I notice that apart from the widespread complaint that the German pilotless planes ‘seem so unnatural’ (a bomb dropped by a live airman is quite natural, apparently), some journalists are denouncing them as barbarous, inhumane, and ‘an indiscriminate attack on civilians’.
After what we have been doing to the Germans over the past two years, this seems a bit thick, but it is the normal human response to every new weapon. Poison gas, the machine-gun, the submarine, gunpowder, and even the crossbow were similarly denounced in their day. Every weapon seems unfair until you have adopted it yourself. But I would not deny that the pilotless plane, flying bomb, or whatever its correct name may be, is an exceptionally unpleasant thing, because, unlike most other projectiles, it gives you time to think. What is your first reaction when you hear that droning, zooming noise? Inevitably, it is a hope that the noise won’t stop. You want to hear the bomb pass safely overhead and die away into the distance before the engine cuts out. In other words, you are hoping that it will fall on somebody else. So also when you dodge a shell or an ordinary bomb—but in that case you have only about five seconds to take cover and no time to speculate on the bottomless selfishness of the human being.
First published in Tribune, 30 June 1944.
As a person who does electrical fitting on these things for a living (called missiles today), I can relate.

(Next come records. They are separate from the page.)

-- ==== Sys2Proof/Proofs/HintBytes.lean ====
section
/-! Which prefix decides where several of one group stand before an opcode (rules R93, R146). -/

namespace Sys2Proof

section LastOf

variable {α : Type} {f : Legacy → Option α}

/-- The later part of a prefix list answers before the earlier one. -/
theorem lastOf_append (ls ms : List Legacy) : lastOf f (ls ++ ms) = (lastOf f ms).orElse fun _ => lastOf f ls := by
  induction ls with
  | nil => simp [lastOf]
  | cons l ls ih => simp [lastOf, ih, Option.or_assoc]

theorem lastOf_eq_none {ls : List Legacy} (h : ∀ l ∈ ls, f l = none) : lastOf f ls = none := by
  induction ls with
  | nil => rfl
  | cons l ls ih =>
    obtain ⟨hl, hls⟩ := List.forall_mem_cons.mp h
    simp [lastOf, hl, ih hls]

/-- A prefix that answers, with none that answers behind it, decides, whatever stands before it. -/
theorem lastOf_append_cons {l : Legacy} {a : α} (hl : f l = some a) (before : List Legacy) {after : List Legacy}
    (h : ∀ m ∈ after, f m = none) : lastOf f (before ++ l :: after) = some a := by
  simp [lastOf_append, lastOf, lastOf_eq_none h, hl]

end LastOf

/-- F2 and F3 are the only hint bytes (rule R141). -/
theorem Legacy.hint_eq_none {l : Legacy} (h : l ≠ .repne ∧ l ≠ .rep) : l.hint = none := by
  obtain ⟨hf2, hf3⟩ := h
  cases l with
  | repne => exact absurd rfl hf2
  | rep => exact absurd rfl hf3
  | _ => rfl

/-- The last hint byte among the prefixes is `rep`. -/
theorem Pfx.rep_of_last_hint {l : Legacy} {b : HintByte} (hl : l.hint = some b) (before : List Legacy) {after : List Legacy}
    (rex : Option Rex) (h : ∀ m ∈ after, m.hint = none) :
    ({ legacy := before ++ l :: after, rex := rex } : Pfx).rep = some b :=
  lastOf_append_cons hl before h

/-- Settles O6: no prefix behind the deciding byte is a hint byte. -/
theorem closestHintByteDecides : Obligations.ClosestHintByteDecides := by
  intro before after rex hafter
  have noHint : ∀ l ∈ after, l.hint = none := fun l hl => Legacy.hint_eq_none (hafter l hl)
  exact ⟨Pfx.rep_of_last_hint rfl before rex noHint, Pfx.rep_of_last_hint rfl before rex noHint⟩

end Sys2Proof
end

section
/-! Where the flags that XABORT restores come from (rules R45, R163, R164, R168): only the instructions of RTM touch the region, and
no step touches the saved state of a region that stays open. -/

namespace Sys2Proof.Machine

/-! Updates of registers, flags, the elided address and the pc leave the region. -/

theorem State.writeReg_sameRegion (s : State) (w : Width) (n : RegNum) (rex : Bool) (v : Word) :
    s.SameRegion (s.writeReg w n rex v) := ⟨rfl, rfl, rfl, rfl⟩

theorem State.setFlags_sameRegion (s : State) (f : Flags) : s.SameRegion (s.setFlags f) := ⟨rfl, rfl, rfl, rfl⟩

theorem State.setElided_sameRegion (s : State) (e : Option Word) : s.SameRegion (s.setElided e) := ⟨rfl, rfl, rfl, rfl⟩

theorem State.writeEdxEax_sameRegion (s : State) (v : Word) : s.SameRegion (s.writeEdxEax v) := ⟨rfl, rfl, rfl, rfl⟩

theorem State.advance_sameRegion (s : State) (len : Nat) : s.SameRegion (s.advance len) := ⟨rfl, rfl, rfl, rfl⟩

theorem State.afterDraw_sameButMemory (s : State) : s.SameButMemory s.afterDraw :=
  ⟨rfl, rfl, rfl, rfl, ⟨rfl, rfl, rfl, rfl⟩, rfl, rfl⟩

/-! The instructions outside RTM leave the region. -/

theorem xadd_sameRegion {w : Width} {p : Pfx} {m : ModRM} {len : Nat} {s t : State} (h : xadd w p m len s = .next t) :
    s.SameRegion t := by
  rcases xadd_next h with ⟨-, rfl⟩ | ⟨-, -, rfl⟩
  · exact (s.writeReg_sameRegion ..).trans <| (State.writeReg_sameRegion ..).trans <|
      (State.setFlags_sameRegion ..).trans (State.advance_sameRegion ..)
  · exact (s.afterLoad_sameButMemory ..).region.trans <| (State.writeReg_sameRegion ..).trans <|
      (State.store_sameButMemory ..).region.trans <| (State.setFlags_sameRegion ..).trans (State.advance_sameRegion ..)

And we do this under a constant droning, zooming noise. If you’re up in the office you’re out of the way of it a lot of the time, but on the shop floor they pipe in commercial radio wall to wall, and there is no dodging it. Many of us have convinced ourselves we enjoy it, or at least it’s helping us get through the working day. But I suspect, like me, the silent majority feel differently and are as tired as Tippi Hendren.
Only Orwell could twist avoiding a V2 into a parable!